Find the lines below that include the word "loadImage" and report how many there are, with no other text.
Top of SUPPLIED DATA
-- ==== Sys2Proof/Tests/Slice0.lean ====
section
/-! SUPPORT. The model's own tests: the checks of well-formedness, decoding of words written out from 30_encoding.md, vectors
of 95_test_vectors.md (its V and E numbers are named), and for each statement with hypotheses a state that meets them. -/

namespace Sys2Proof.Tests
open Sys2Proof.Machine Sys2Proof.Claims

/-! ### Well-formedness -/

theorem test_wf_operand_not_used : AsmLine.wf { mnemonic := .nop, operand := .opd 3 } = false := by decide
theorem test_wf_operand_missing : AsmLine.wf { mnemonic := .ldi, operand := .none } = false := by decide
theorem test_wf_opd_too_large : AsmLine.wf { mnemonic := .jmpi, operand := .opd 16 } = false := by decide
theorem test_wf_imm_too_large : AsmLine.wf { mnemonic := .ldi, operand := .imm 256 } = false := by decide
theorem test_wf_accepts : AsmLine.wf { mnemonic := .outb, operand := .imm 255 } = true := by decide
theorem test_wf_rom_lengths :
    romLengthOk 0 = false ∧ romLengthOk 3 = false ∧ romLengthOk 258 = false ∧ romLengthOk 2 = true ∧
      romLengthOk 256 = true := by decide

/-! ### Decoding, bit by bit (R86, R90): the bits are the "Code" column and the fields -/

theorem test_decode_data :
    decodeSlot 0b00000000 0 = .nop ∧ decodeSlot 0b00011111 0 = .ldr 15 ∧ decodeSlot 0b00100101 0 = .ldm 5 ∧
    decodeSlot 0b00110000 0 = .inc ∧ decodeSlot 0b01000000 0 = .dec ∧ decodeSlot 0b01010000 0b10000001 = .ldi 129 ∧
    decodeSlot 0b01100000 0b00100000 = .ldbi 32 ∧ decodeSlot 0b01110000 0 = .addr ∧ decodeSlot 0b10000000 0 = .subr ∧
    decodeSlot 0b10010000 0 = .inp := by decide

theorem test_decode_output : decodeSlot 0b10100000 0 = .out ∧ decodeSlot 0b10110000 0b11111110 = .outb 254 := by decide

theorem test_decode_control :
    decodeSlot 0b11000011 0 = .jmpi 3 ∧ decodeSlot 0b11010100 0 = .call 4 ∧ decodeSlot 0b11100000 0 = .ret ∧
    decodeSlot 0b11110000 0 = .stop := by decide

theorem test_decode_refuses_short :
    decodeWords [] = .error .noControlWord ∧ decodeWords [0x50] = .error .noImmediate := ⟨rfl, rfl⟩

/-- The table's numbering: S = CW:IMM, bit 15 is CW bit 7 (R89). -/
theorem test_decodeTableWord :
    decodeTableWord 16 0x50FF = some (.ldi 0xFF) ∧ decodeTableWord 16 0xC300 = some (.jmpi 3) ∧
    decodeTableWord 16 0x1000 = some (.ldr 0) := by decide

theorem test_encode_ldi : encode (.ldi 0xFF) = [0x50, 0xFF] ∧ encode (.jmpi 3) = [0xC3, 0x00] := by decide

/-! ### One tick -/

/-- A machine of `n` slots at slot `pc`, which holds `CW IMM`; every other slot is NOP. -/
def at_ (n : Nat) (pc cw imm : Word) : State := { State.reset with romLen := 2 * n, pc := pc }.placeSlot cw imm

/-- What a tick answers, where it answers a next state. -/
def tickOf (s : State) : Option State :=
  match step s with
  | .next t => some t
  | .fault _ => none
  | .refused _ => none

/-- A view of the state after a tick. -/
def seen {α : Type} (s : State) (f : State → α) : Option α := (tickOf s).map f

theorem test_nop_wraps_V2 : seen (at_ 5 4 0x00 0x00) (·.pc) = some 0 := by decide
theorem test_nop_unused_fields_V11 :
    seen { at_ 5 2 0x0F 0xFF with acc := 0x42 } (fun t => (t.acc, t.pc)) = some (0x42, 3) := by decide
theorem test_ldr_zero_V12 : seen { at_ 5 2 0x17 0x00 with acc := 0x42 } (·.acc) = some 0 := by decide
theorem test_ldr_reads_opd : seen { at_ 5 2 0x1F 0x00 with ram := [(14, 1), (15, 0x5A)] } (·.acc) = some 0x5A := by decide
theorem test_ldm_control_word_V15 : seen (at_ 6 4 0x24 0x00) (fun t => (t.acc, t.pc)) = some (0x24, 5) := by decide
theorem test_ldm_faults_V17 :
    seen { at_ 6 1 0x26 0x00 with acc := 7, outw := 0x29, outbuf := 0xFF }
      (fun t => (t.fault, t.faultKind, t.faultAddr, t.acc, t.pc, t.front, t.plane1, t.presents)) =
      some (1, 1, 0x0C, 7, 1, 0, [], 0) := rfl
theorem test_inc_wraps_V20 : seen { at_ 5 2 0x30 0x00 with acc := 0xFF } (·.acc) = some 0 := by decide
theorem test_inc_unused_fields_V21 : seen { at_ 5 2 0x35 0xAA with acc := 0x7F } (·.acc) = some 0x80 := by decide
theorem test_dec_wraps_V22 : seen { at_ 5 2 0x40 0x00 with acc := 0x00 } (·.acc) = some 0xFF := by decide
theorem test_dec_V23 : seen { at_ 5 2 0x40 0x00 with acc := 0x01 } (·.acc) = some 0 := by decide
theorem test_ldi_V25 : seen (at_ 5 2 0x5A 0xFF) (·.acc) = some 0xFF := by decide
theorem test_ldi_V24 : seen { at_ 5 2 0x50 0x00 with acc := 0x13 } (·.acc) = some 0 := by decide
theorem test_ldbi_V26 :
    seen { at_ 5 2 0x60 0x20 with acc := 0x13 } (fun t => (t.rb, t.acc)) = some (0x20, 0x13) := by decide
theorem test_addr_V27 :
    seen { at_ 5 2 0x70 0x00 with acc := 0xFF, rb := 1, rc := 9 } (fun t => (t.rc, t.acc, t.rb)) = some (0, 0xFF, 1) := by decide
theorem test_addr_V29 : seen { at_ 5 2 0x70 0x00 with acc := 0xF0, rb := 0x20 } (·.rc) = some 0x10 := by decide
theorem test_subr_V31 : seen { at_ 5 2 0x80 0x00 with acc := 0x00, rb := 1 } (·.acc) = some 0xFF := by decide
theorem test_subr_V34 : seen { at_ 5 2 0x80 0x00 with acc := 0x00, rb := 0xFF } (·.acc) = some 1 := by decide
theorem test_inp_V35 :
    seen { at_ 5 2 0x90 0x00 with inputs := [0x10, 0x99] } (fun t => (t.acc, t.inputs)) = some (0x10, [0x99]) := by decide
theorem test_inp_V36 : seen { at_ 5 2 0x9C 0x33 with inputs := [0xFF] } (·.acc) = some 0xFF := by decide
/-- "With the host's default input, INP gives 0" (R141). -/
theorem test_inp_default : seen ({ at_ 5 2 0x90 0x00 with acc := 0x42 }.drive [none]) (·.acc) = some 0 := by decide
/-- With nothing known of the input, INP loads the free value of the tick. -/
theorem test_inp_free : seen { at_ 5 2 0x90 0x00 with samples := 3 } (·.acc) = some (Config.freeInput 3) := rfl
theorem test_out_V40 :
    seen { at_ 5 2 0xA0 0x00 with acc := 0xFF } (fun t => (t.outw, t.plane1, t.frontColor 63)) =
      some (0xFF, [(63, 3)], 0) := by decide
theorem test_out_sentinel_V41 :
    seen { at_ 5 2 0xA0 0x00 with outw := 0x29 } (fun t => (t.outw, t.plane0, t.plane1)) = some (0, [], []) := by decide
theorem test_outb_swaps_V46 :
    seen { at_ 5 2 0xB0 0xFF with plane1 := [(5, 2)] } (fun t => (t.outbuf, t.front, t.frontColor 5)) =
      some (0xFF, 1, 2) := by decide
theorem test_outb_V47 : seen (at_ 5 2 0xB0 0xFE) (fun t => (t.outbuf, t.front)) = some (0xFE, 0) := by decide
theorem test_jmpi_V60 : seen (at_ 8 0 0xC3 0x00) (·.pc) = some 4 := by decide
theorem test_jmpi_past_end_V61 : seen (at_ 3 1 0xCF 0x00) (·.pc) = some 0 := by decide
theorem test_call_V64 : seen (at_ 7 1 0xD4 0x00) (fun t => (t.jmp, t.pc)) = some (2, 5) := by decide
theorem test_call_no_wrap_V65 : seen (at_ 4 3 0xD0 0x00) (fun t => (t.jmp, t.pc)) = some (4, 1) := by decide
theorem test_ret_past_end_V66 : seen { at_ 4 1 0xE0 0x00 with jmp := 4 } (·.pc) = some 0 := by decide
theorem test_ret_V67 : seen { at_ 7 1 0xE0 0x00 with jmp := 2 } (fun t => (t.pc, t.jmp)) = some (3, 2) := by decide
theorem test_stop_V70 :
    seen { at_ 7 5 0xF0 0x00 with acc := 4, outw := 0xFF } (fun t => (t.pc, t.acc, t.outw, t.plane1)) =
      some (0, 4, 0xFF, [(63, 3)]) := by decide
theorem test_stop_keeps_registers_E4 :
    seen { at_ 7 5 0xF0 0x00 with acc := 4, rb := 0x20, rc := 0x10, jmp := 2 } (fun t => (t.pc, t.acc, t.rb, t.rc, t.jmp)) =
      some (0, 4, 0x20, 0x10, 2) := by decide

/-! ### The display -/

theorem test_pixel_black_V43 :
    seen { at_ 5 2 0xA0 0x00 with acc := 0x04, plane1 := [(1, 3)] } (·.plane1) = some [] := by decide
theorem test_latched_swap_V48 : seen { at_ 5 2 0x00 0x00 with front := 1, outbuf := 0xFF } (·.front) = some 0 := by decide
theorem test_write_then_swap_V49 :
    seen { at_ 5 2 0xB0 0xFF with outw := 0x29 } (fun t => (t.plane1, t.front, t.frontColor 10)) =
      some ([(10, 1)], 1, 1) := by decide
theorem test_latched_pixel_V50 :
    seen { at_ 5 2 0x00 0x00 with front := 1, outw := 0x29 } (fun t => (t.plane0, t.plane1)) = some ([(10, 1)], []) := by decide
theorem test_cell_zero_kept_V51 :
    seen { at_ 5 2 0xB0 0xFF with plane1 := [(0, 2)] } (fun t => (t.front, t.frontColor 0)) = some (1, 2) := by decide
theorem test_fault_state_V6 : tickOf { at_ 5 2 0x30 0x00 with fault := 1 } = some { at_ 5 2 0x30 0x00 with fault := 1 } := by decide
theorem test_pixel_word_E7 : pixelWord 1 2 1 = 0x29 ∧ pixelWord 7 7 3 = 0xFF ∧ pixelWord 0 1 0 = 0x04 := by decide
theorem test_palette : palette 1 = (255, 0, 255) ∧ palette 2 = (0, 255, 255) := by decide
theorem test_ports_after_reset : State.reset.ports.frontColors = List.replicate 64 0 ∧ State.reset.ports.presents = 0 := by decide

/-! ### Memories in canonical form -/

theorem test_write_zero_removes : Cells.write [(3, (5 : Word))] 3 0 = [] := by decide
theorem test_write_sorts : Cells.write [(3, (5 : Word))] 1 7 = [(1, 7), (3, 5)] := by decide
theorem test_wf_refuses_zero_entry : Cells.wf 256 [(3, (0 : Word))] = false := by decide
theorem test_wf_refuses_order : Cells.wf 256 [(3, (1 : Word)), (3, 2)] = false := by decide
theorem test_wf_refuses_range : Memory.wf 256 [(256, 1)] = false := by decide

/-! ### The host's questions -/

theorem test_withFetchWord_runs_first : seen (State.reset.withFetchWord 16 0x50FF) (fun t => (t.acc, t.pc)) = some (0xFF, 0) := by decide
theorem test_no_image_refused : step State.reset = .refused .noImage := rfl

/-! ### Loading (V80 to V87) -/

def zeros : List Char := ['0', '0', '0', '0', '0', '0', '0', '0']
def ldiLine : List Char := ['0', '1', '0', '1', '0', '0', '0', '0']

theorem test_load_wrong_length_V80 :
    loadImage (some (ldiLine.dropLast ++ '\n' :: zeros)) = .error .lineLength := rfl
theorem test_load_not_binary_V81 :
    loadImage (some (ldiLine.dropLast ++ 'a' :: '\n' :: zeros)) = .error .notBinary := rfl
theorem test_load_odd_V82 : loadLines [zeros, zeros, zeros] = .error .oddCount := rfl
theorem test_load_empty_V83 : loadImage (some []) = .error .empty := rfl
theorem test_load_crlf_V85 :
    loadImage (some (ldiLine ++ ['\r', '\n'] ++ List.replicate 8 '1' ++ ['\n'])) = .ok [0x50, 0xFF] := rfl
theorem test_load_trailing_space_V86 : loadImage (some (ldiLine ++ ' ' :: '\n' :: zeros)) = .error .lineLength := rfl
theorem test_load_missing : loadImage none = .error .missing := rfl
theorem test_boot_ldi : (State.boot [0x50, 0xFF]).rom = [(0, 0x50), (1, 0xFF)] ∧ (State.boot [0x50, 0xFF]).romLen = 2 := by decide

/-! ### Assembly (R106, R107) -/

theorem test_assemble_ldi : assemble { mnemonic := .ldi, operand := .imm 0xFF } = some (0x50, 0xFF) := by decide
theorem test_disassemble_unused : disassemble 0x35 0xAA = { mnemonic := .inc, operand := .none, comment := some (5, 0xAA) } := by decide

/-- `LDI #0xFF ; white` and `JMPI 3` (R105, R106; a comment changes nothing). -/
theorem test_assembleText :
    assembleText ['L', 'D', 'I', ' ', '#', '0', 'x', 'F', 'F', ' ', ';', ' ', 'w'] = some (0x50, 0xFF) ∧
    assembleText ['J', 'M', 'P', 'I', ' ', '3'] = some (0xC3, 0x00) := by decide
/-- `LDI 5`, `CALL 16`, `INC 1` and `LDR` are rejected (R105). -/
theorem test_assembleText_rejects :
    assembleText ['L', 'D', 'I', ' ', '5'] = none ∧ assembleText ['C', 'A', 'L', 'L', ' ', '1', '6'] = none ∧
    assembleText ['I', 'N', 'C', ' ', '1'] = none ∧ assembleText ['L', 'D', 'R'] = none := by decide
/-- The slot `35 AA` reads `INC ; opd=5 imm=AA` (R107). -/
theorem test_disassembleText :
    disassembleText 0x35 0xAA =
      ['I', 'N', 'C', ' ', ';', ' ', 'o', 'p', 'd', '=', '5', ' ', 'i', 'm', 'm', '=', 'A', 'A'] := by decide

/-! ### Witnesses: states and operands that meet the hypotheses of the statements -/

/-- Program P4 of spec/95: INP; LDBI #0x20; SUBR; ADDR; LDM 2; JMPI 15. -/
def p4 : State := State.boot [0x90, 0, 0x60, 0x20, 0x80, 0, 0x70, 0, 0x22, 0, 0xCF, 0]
Bottom of SUPPLIED DATA
- _RESULT FOR THIS EXERCISE_
6